Detection of in vivo antioxidant activity
The blood was centrifugated at 2000 rpm for 10 min to obtain serum. The activity of superoxide dismutase (SOD) and glutathione peroxidase (GSH-Px) in the serum as well as the content of lipid peroxidation products (MDA) were measured according to the kit method.
Statistical Analysis
All data are expressed as means ± SD of triplicates. SPSS 18.0 software was used for statistical analysis. Differences were considered to be statistically significant if P < 0.05.
RESULTS AND DISCUSSION
One-step Process Study for FO Production from Wheat Bran
The FO yield in fermentation broth of A. pullulans was considered the response value, and the PBD and results are shown in Table 1(A). Design-Expert software was employed to conduct a stepwise regression analysis for FO production, and the optimal regression equation using FO yield as the response value is as follows:
Y =521.92+30.75 A-137.75 B+69.75C+71.08 D+132.08 E+101.08 F+89.25 G (2)
From Eq. (2), it can be seen that light, fermentation temperature, fermentation time, liquid medium volume, inoculum size, and initial pH had positive effects on the FO yield, whereas shaking speed had a negative effect.
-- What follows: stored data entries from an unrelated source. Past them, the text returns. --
-- ==== Sys2Proof/Machine/Flags.lean ====
section
/-! DEFINITION. Status: how the registers of a state are read, the fault bits and the refusal mark, the event codes, and the
block's outputs. The block has no condition codes (spec/10_state.md R31). -/

namespace Sys2Proof.Machine

/-- FSM (spec/10_state.md R24). -/
def State.fsm (s : State) : Fsm :=
  match s.phase with
  | .off => .off
  | .idle _ => .idle
  | .busy _ _ => .busy
  | .down => .down
  | .failed => .failed

/-- SC, HR, TS and INITCLK where they hold a value (R36). -/
def State.regs (s : State) : Option Regs :=
  match s.phase with
  | .idle r => some r
  | .busy r _ => some r
  | .off => none
  | .down => none
  | .failed => none

/-- SC, where it holds a value (R21, R36). -/
def State.sc (s : State) : Option ShiftCode := s.regs.map Regs.sc

/-- HR, where it holds a value (R22, R36). -/
def State.hr (s : State) : Option History := s.regs.map Regs.hr

/-- TS, where it holds a value (R23, R36). -/
def State.ts (s : State) : Option Nat := s.regs.map Regs.ts

/-- INITCLK, where it holds a value (R28, R36). -/
def State.initclk (s : State) : Option Level := s.regs.map Regs.initclk

/-- PEV, which holds a value only while FSM = BUSY (R25). -/
def State.pev (s : State) : Option Event :=
  match s.phase with
  | .busy _ e => some e
  | .off => none
  | .idle _ => none
  | .down => none
  | .failed => none

/-- The FSM encoding on the `state` output (R24). -/
def Fsm.bits : Fsm → BitVec 3
  | .off => 0b000#3
  | .idle => 0b001#3
  | .busy => 0b010#3
  | .down => 0b011#3
  | .failed => 0b100#3

/-- The 2-bit code of an outcome, `none` being NONE (spec/30_encoding.md R78). -/
def eventCode : Option Event → BitVec 2
  | none => 0b00#2
  | some .cw => 0b01#2
  | some .ccw => 0b10#2
  | some .push => 0b11#2

/-- The FLT bit of a fault kind: CONFIG is FLT[0], PROTOCOL is FLT[1] (spec/60_exceptions.md R200). -/
def FaultKind.mask : FaultKind → BitVec 2
  | .config => 0b01#2
  | .protocol => 0b10#2

/-- FLT with the bit of a fault kind set; no bit is ever cleared (R26, R200). -/
def setFault (k : FaultKind) (flt : BitVec 2) : BitVec 2 := flt ||| k.mask

/-- Output evt_code: PEV when FSM = BUSY, otherwise 0b00 (spec/30_encoding.md R79). -/
def State.evtCodeOut (s : State) : BitVec 2 := eventCode s.pev

/-- Output busy (R79). -/
def State.busyOut (s : State) : BitVec 1 := if s.fsm = .busy then 1 else 0

/-- Output state (R79). -/
def State.stateOut (s : State) : BitVec 3 := s.fsm.bits

/-- Output flt (R79). -/
def State.fltOut (s : State) : BitVec 2 := s.flt

/-- Output refused (R79). -/
def State.refusedOut (s : State) : BitVec 1 := if s.refused then 1 else 0

end Sys2Proof.Machine
end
It can be seen from the variance analysis in Table 1(B) that the obtained regres-sion equation reached a significant level (P < 0.05), indicating an extremely good fitting degree within the entire studied regression range. The determination coefficient (R2) of 0.9440 and adjusted R2 of 0.8459 suggest that 94.40% of the experimental data variability could be explained by this regression model. In particular, the four fermentation factors of shaking speed, initial pH, inoculum size, and fermentation temperature had significant effects on the the FO yield (P < 0.05). Thus, through PBD, the significant positive factors for FO production were determined to be initial pH, inoculum size, and fermentation temperature. D-optimal experimental design was used to investigate the factors that had positive effects on the FO yield determined in the PBD test, including initial pH, inoculum size, and temperature. Table 2(A) exhibits the experimental design and results. Design-Expert software was utilized to fit the data in Table 2(A) using the Scheffe incomplete cubic polynomial, obtaining the incomplete cubic polynomial model between the FO yield Y (nmol/L) and the coding variables X1(initial pH), X2 (inoculum size), and X3 (fermentation temperature) (Eq. 3).
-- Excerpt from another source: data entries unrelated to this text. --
/-- R38: every step keeps the invariant of HR. -/
def Obligations.HistoryOkKeptByStep : Prop :=
  ∀ s t : State, HistoryOk s → step s = .next t → HistoryOk t

/-- R211: only registered sources have notifications pending at power-on (none is: log entry 7). -/
def Obligations.PendingOkAtReset : Prop := PendingOk State.reset

/-- R211, R165, R168: every step keeps it that only registered sources have notifications pending or held. It rests on the
waiting notifications being dropped by TEARDOWN itself (log entry 7). -/
def Obligations.PendingOkKeptByStep : Prop :=
  ∀ s t : State, PendingOk s → step s = .next t → PendingOk t
end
Table 1(A). PBD for Screening of Significant Variables Affecting the FO Yield
Table 1(B). Analysis of Variance (ANOVA) for the FO Yield in the PBD Experiment
Y=892.09+51.44X1-29.05X2-78.07X3+60.21X1X2-126.03X1X3
-49.20X2X3-312.37X12-18.12X22-199.05X32 (3)
The variance analysis was calculated for the above model (Table 2(B)). It can be seen that the established model for the response value of the FO yield reached an exceedingly significant level (P < 0.001). The correlation coefficient was up to 0.9132, and the determination coefficient was 0.8351, indicating that 83.51% of the experiments’ data variability can be explained by this regression model.
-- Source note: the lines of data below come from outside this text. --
theorem witness_ConstructionShutsWindow :
    (earlyPress.fsm = .off ∨ earlyPress.fsm = .down) ∧
      earlyPress.input = .present 0b0000#4 (bnd 1 1 0 7 true) :: .present 0b1000#4 (bnd 0 0 0 407) :: [] ∧
      (bnd 1 1 0 7 true).k = true ∧ (bnd 0 0 0 407).t ≤ (bnd 1 1 0 7 true).t + earlyPress.offer.pushTimeTicks := by
  decide

/-- A rotation while held at 1000, then a press at 1400. -/
def turnedHeld : State :=
  at_ (.idle rest11) (bnd 0 0 0 0) [.present 0b0101#4 (bnd 0 0 1 1000), .present 0b1000#4 (bnd 0 0 0 1400)]

theorem witness_TurningWhileHeldShutsWindow :
    turnedHeld.phase = .idle rest11 ∧
      turnedHeld.input = .present 0b0101#4 (bnd 0 0 1 1000) :: .present 0b1000#4 (bnd 0 0 0 1400) :: [] ∧
      IsRotationWord turnedHeld.cfg 0b0101#4 ∧ (bnd 0 0 1 1000).p = turnedHeld.cfg.pressedLevel ∧
      (bnd 0 0 0 1400).t ≤ (bnd 0 0 1 1000).t + turnedHeld.cfg.pushTimeTicks := by decide

theorem witness_PushTrainInsideWindowIsSilent :
    (at_ (.idle rest11)).phase = .idle rest11 ∧
      gapsWithin (at_ (.idle rest11)).cfg.pushTimeTicks rest11.ts [bnd 0 0 0 400, bnd 1 0 0 800, bnd 0 0 0 801] := by
  refine ⟨rfl, ?_⟩
  simp only [gapsWithin]
  decide

/-- Two presses with the first handler's return between them. -/
def twoPresses (t3 : Nat) : State :=
  at_ (.idle rest11) (bnd 0 0 0 0)
    [.present 0b1000#4 (bnd 0 0 0 1000), .present 0b1100#4 (bnd 0 0 0 1001), .present 0b1000#4 (bnd 0 0 0 t3)]

theorem witness_TwoCleanPresses :
    (twoPresses 1401).phase = .idle rest11 ∧ (bnd 0 0 0 1000).p = (twoPresses 1401).cfg.pressedLevel ∧
      (bnd 0 0 0 1401).p = (twoPresses 1401).cfg.pressedLevel ∧
      (bnd 0 0 0 1000).t > rest11.ts + (twoPresses 1401).cfg.pushTimeTicks ∧
      (bnd 0 0 0 1401).t > (bnd 0 0 0 1000).t + (twoPresses 1401).cfg.pushTimeTicks ∧
      ¬ (bnd 0 0 0 1400).t > (bnd 0 0 0 1000).t + (twoPresses 1400).cfg.pushTimeTicks := by decide

theorem witness_PushAndRotationDatapathsDisjoint :
    (nextOf (exec .pushF held)).isSome = true ∧ (nextOf (exec .rotDte turning)).isSome = true ∧
      turning.port.p ≠ turning.cfg.pressedLevel := by decide

theorem witness_HeldNotificationChangesNoRegister :
    (at_ (.busy rest11 .cw)).fsm = .busy ∧ Config.hasSource (at_ (.busy rest11 .cw)).cfg .dtEither = true ∧
      Config.hasSource (dup (at_ (.busy rest11 .cw))).cfg .clkFalling = true := by decide

/-- BUSY with one notification waiting; another is held, the handler returns, and the younger one is taken up. -/
def heldThenRun (src : Source) : State :=
  { at_ (.busy rest11 .cw) (bnd 1 0 0 0)
      [.present (encode (Source.op src)) (bnd 1 1 0 1), .present 0b1100#4 (bnd 1 0 0 2), .run 1 (bnd 1 0 1 3)] with
    pending := [.dtEither] }

theorem witness_HeldNotificationRunsAfterReturn :
    (heldThenRun .pushFalling).phase = .busy rest11 .cw ∧
      Config.hasSource (heldThenRun .pushFalling).cfg .pushFalling = true ∧
      (heldThenRun .pushFalling).input = .present (encode (Source.op .pushFalling)) (bnd 1 1 0 1) ::
        .present 0b1100#4 (bnd 1 0 0 2) :: .run (heldThenRun .pushFalling).pending.length (bnd 1 0 1 3) :: [] := by decide

theorem witness_HeldNotificationRunsAfterReturn_doubled :
    (dup (heldThenRun .clkFalling)).phase = .busy rest11 .cw ∧
      Config.hasSource (dup (heldThenRun .clkFalling)).cfg .clkFalling = true ∧
      (dup (heldThenRun .clkFalling)).pending.length = 1 := by decide

/-- BUSY, with a push, an edge and a reserved word to come but no return. -/
def stuckBusy : State :=
  at_ (.busy rest11 .cw) (bnd 1 0 0 0)
    [.present 0b1000#4 (bnd 0 0 0 900), .edge .dt .rising, .present 0b1111#4 (bnd 1 0 0 0)]

theorem witness_BusyUntilReturnOrTeardown :
    stuckBusy.fsm = .busy ∧ PendingOk stuckBusy ∧
      stuckBusy.input.all (fun u => !presents 0b1100#4 u && !presents 0b0001#4 u) = true := by decide

theorem witness_DownDropsNotifications :
    (at_ .down).fsm = .down ∧ Config.hasSource (at_ .down).cfg .pushFalling = true := by decide

theorem witness_ProtocolFaultSetsOnlyItsBit :
    Instr.hret ∈ [Instr.rotClkf, .rotClke, .rotDte, .pushF, .hret] ∧ (at_ .off).fsm = .off ∧
      (at_ .failed).fsm = .failed ∧ (at_ (.idle rest11)).fsm = .idle ∧ (at_ .off).cfg.clkFallingDup = false := by decide

/-- The next state of a step that sets a fault bit beside one already set (V20). -/
theorem witness_FaultBitsNeverCleared :
    (nextOf (step { at_ .failed (bnd 1 1 0 0) [.present 0b0110#4 (bnd 1 1 0 0)] with flt := 0b01#2 })).map State.flt =
      some 0b11#2 := by decide

/-- A step that dispatches, taking FSM from IDLE to BUSY (V5). -/
theorem witness_EventHistoryGrowsExactlyByDispatch :
    (nextOf (step (at_ (.idle (rgs 0b0010#4 0x0142#16)) (bnd 1 0 0 0) [.present 0b0110#4 (bnd 1 1 1 0)]))).map
      (fun t => (t.fsm, t.evh)) = some (.busy, [.cw]) := by decide

/-- A step that moves FSM (LC5). -/
theorem witness_FsmMovesOnlyAlongTable :
    (nextOf (step (at_ (.busy rest11 .cw) (bnd 1 0 0 0) [.present 0b1100#4 (bnd 1 0 0 0)]))).map State.fsm =
      some .idle := by decide

/-- A step that sets the refusal mark. -/
theorem witness_RefusedExactlyOnReservedWord :
    (nextOf (step (due 0b1111#4 (bnd 1 0 0 0)))).map State.refused = some true ∧ 0b1111#4 ∈ reservedWords := by decide

/-- LC12: two causes of the PROTOCOL fault hold together, and the one bit is set. -/
theorem witness_AtMostOneMarkPerStep :
    (nextOf (step (at_ .off (bnd 1 0 0 0) [.present 0b0100#4 (bnd 1 0 0 0)]))).map
      (fun t => (t.flt, t.refused)) = some (0b10#2, false) := by decide

/-- The hypotheses of RotationFrame, PushFrame and LifecycleFrame. -/
theorem witness_frames :
    Instr.rotClke ∈ [Instr.rotClkf, .rotClke, .rotDte] ∧ (nextOf (exec .rotClke held)).isSome = true ∧
      held.port.p = held.cfg.pressedLevel ∧ (nextOf (exec .pushF held)).isSome = true ∧
      Instr.hret ∈ [Instr.construct, .teardown, .hret] ∧ (nextOf (exec .hret held)).isSome = true ∧
      (nextOf (exec .construct held)).isSome = true ∧ (nextOf (exec .teardown held)).isSome = true := by decide

theorem witness_HistoryOkKeptByStep :
    HistoryOk (due 0b0110#4 (bnd 1 0 1 5)) ∧ (nextOf (step (due 0b0110#4 (bnd 1 0 1 5)))).isSome = true := by
  refine ⟨?_, by decide⟩
  intro hr h
  cases h
  decide

theorem witness_RunEndedByTeardownOrHang_kept :
    Hang stuckBusy ∧ (∀ b rest, stuckBusy.input ≠ .present 0b0001#4 b :: rest) ∧
      stuckBusy.input.all (fun u => !presents 0b0001#4 u) = true := by
  refine ⟨by decide, ?_, by decide⟩
  intro b rest h
  simp [stuckBusy, at_] at h

/-- BUSY with a TEARDOWN to come. -/
def torn : State := at_ (.busy rest11 .cw) (bnd 1 0 0 0) [.present 0b0001#4 (bnd 1 0 0 0)]

theorem witness_RunEndedByTeardownOrHang_torn :
    Hang torn ∧ torn.input = .present 0b0001#4 (bnd 1 0 0 0) :: [] ∧ PendingOk torn := by decide

theorem witness_RunEndedByTeardownOrHang_ended : RunEnded (at_ (.idle rest11)) ∧ GoodEnd (at_ (.idle rest11)) := by decide

theorem witness_MarkedRunHasNoGoodEnd :
    { at_ (.idle rest11) with flt := 0b10#2 }.flt ≠ 0b00#2 ∧ { at_ .off with refused := true }.refused = true := by decide

/-- A word presented in a state keeps the duties, and one does not (R202). -/
theorem witness_DutiesKeptExactlyWithoutMark :
    (presentsLawfully (due 0b0110#4 (bnd 1 0 1 5)) = true ∧ (nextOf (step (due 0b0110#4 (bnd 1 0 1 5)))).isSome = true) ∧
      (presentsLawfully (due 0b1100#4 (bnd 1 0 0 0)) = false ∧
        (nextOf (step (due 0b1100#4 (bnd 1 0 0 0)))).isSome = true) := by decide

/-- The first three operations of Program 3. HRET reads no T, so the 0 its line leaves does not break the duty (R76). -/
def program3 : State :=
  at_ .off (bnd 0 0 0 0)
    [.present 0b0000#4 (bnd 0 1 0 0 true), .present 0b1000#4 (bnd 0 0 0 1000), .present 0b1100#4 (bnd 0 0 0 0)]

theorem witness_TimeDutyKeepsElapsedNonnegative : program3.ts = none ∧ timesRise 0 program3 = true := by decide

/-- The duty is broken by a T that an operation reads (P5). -/
theorem test_timesRise_broken : timesRise 1000 (due 0b1000#4 (bnd 0 0 0 900)) = false := by decide

/-- A dispatch and a return: the hypotheses of the clauses of DispatchCallsBoundHandler. -/
theorem witness_DispatchCallsBoundHandler :
    (nextOf (step (at_ (.idle (rgs 0b0010#4 0x0142#16)) (bnd 1 0 0 0) [.present 0b0110#4 (bnd 1 1 1 0)]))).map
        (fun t => decide (t.evh ≠ [])) = some true ∧
      (nextOf (step (at_ (.busy rest11 .cw) (bnd 1 0 0 0) [.present 0b1100#4 (bnd 1 0 0 0)]))).map State.evh = some [] ∧
      (at_ (.busy rest11 .cw)).fsm = .busy := by decide

theorem witness_PendingOkKeptByStep : PendingOk twoPending ∧ (nextOf (step twoPending)).isSome = true := by decide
The significance tests for the regression coefficients showed that the interaction between the initial pH and fermentation temperature affected FO production strikingly. Particularly, the influence on the FO yield of the square of initial pH reached a highly significant level (P < 0.001), while that of the square of temperature reached a notable level (P < 0.05).
Table 2(A). Fermentation Data Set of D-optimal Design and Corresponding Observed Values
Table 2(B). Results of Regression Analysis for the D-optimal Design
The response surface (Fig. 1) of the influence of interaction between initial pH and temperature on the FO yield was plotted from the model. The interaction of initial pH and temperature influenced the FO yield significantly. When the initial pH remained unchanged, the FO yield first increased and then dropped with increasing temperature, and the trend of the initial pH was similar. When the initial pH and temperature were controlled at 5.75 to 7.38 and 27.5 to 30 oC, respectively, the greatest FO yield was obtained by fermentation with A. pullulans. This can be attributed to the fact that pH and temperature play key roles in the growth and metabolism of A. pullulans (Kang et al. 2011; McNeil and Kristiansen 1990; Wu et al. 2010). Singh (Lin et al. 2007; Singh et al. 2008) found that the pH of the fermentation medium can alter the morphology of A. pullulans and thus affect the bacterial cell growth and polysaccharide production. Wu et al. (2010) studied the impact of the two-stage regulation of pH and temperature on the pullulan production by A. pullulans and found that a pH of 2.5 and a temperature of 32 oC benefited A. pullulans cell growth, while a higher pH of 5.5 and a lower temperature of 26 oC boosted the pullulan yield. The optimum pH for A. pullulans to produce pullulan was ascertained to be 5.0 by Seo et al. (2004) and 6.0 by Lee and Yoo (1993). Furthermore, Xie (2010) confirmed that a medium pH of 5.5 availed Agrocybe fermentation for FO preparation.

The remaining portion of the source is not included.